One figure is wanted here: how many lines in the entries hold the word "List".
_____
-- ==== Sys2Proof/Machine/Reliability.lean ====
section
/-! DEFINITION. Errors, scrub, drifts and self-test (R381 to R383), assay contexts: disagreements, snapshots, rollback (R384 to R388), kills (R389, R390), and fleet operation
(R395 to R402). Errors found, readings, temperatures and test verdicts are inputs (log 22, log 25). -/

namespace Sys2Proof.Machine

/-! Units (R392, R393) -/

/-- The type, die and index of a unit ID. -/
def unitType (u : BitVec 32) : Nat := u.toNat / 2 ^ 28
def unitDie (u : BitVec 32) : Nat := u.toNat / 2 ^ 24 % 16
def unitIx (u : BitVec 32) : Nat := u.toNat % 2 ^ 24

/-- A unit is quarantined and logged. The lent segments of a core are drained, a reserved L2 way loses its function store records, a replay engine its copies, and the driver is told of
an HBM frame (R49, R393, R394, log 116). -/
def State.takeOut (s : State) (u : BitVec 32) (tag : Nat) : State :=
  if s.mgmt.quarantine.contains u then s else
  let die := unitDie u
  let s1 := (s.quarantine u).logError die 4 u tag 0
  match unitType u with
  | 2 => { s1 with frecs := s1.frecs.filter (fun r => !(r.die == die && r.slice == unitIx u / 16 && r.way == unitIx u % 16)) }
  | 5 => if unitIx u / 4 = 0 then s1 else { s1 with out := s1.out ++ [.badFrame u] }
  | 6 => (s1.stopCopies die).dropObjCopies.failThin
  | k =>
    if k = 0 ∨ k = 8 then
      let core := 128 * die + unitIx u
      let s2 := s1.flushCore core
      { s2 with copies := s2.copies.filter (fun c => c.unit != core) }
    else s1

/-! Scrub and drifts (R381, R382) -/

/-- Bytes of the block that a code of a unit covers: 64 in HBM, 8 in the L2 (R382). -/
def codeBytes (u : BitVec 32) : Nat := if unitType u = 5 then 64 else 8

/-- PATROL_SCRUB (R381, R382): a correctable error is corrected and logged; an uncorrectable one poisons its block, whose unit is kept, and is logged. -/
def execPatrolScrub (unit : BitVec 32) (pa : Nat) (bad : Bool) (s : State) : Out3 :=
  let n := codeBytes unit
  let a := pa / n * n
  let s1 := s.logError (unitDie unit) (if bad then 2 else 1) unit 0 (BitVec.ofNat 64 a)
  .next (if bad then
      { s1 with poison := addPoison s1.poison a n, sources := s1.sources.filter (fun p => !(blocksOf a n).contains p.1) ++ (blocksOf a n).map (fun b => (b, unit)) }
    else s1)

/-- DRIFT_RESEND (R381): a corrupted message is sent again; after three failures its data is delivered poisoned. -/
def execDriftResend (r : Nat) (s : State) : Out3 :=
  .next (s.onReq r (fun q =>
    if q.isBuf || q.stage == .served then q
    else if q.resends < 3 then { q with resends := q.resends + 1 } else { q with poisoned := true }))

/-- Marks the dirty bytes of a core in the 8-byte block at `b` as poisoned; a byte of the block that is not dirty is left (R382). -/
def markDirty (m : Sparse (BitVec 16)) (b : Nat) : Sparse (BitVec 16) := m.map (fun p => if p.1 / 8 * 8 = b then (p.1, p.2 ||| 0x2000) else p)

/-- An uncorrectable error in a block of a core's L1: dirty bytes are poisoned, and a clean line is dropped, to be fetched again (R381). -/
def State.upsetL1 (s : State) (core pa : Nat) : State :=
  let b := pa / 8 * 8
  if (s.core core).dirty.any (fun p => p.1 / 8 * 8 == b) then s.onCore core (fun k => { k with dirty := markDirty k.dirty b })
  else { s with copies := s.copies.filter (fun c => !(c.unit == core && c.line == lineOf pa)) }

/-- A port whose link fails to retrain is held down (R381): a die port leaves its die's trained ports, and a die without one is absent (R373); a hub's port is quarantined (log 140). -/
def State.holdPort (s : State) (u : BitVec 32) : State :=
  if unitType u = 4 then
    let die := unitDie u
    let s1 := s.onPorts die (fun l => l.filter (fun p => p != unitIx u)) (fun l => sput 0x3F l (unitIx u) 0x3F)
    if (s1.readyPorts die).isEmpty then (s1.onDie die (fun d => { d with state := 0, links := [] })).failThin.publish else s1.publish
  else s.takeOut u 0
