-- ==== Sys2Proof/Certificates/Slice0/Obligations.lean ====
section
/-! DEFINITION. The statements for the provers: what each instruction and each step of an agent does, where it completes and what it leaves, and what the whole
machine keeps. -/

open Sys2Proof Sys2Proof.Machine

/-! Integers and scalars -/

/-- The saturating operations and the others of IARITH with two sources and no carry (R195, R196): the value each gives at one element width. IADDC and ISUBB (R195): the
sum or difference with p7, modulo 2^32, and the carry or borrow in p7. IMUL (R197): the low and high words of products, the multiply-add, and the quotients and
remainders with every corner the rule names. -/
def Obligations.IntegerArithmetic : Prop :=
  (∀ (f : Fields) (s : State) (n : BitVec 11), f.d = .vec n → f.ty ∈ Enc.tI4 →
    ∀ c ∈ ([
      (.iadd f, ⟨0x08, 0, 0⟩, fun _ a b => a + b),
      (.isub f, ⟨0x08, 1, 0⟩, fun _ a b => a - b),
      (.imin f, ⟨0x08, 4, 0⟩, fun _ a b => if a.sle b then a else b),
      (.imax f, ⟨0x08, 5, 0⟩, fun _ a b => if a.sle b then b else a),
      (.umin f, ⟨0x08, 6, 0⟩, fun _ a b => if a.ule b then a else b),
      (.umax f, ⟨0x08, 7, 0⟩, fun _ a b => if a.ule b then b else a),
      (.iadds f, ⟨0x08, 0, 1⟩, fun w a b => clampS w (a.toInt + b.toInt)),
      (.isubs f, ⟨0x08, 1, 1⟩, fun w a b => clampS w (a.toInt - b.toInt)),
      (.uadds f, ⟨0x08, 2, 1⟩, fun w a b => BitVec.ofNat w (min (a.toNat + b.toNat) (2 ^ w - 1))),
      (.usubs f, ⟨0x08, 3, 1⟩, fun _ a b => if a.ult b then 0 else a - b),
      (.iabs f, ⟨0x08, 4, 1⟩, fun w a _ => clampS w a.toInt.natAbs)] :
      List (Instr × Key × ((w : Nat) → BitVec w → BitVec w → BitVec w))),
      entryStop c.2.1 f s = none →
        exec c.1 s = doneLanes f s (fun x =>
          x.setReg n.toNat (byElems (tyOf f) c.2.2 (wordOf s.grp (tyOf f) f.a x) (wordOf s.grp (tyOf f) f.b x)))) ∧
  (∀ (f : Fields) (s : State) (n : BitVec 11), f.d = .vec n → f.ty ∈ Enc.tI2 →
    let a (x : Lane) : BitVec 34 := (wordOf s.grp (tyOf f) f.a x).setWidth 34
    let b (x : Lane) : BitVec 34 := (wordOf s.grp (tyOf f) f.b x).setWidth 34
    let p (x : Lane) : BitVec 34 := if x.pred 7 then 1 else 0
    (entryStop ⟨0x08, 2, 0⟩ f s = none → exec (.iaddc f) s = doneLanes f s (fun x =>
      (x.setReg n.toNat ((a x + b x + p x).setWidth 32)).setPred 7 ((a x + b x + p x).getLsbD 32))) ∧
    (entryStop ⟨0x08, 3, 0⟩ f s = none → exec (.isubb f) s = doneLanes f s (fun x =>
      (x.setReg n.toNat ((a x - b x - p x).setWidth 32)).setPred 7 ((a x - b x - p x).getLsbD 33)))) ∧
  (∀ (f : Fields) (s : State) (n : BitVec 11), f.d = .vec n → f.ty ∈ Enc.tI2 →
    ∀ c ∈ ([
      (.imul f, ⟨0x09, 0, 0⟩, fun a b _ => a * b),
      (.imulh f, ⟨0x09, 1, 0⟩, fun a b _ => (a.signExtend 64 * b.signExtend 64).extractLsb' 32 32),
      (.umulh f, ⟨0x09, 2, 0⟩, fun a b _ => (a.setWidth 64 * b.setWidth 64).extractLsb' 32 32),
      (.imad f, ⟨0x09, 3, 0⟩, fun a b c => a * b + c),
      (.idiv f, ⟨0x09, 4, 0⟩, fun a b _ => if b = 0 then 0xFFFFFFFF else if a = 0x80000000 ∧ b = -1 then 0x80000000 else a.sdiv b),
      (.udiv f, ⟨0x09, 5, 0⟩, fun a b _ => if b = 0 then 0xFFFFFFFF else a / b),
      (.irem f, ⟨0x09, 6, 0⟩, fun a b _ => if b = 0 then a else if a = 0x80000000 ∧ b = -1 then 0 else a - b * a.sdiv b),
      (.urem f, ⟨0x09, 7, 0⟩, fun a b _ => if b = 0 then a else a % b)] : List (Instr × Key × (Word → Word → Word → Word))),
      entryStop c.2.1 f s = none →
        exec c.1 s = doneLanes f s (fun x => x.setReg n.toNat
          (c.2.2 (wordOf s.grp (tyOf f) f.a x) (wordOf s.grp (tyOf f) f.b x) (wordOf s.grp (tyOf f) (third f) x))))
_____
◆ REPLY TO THE TASK
2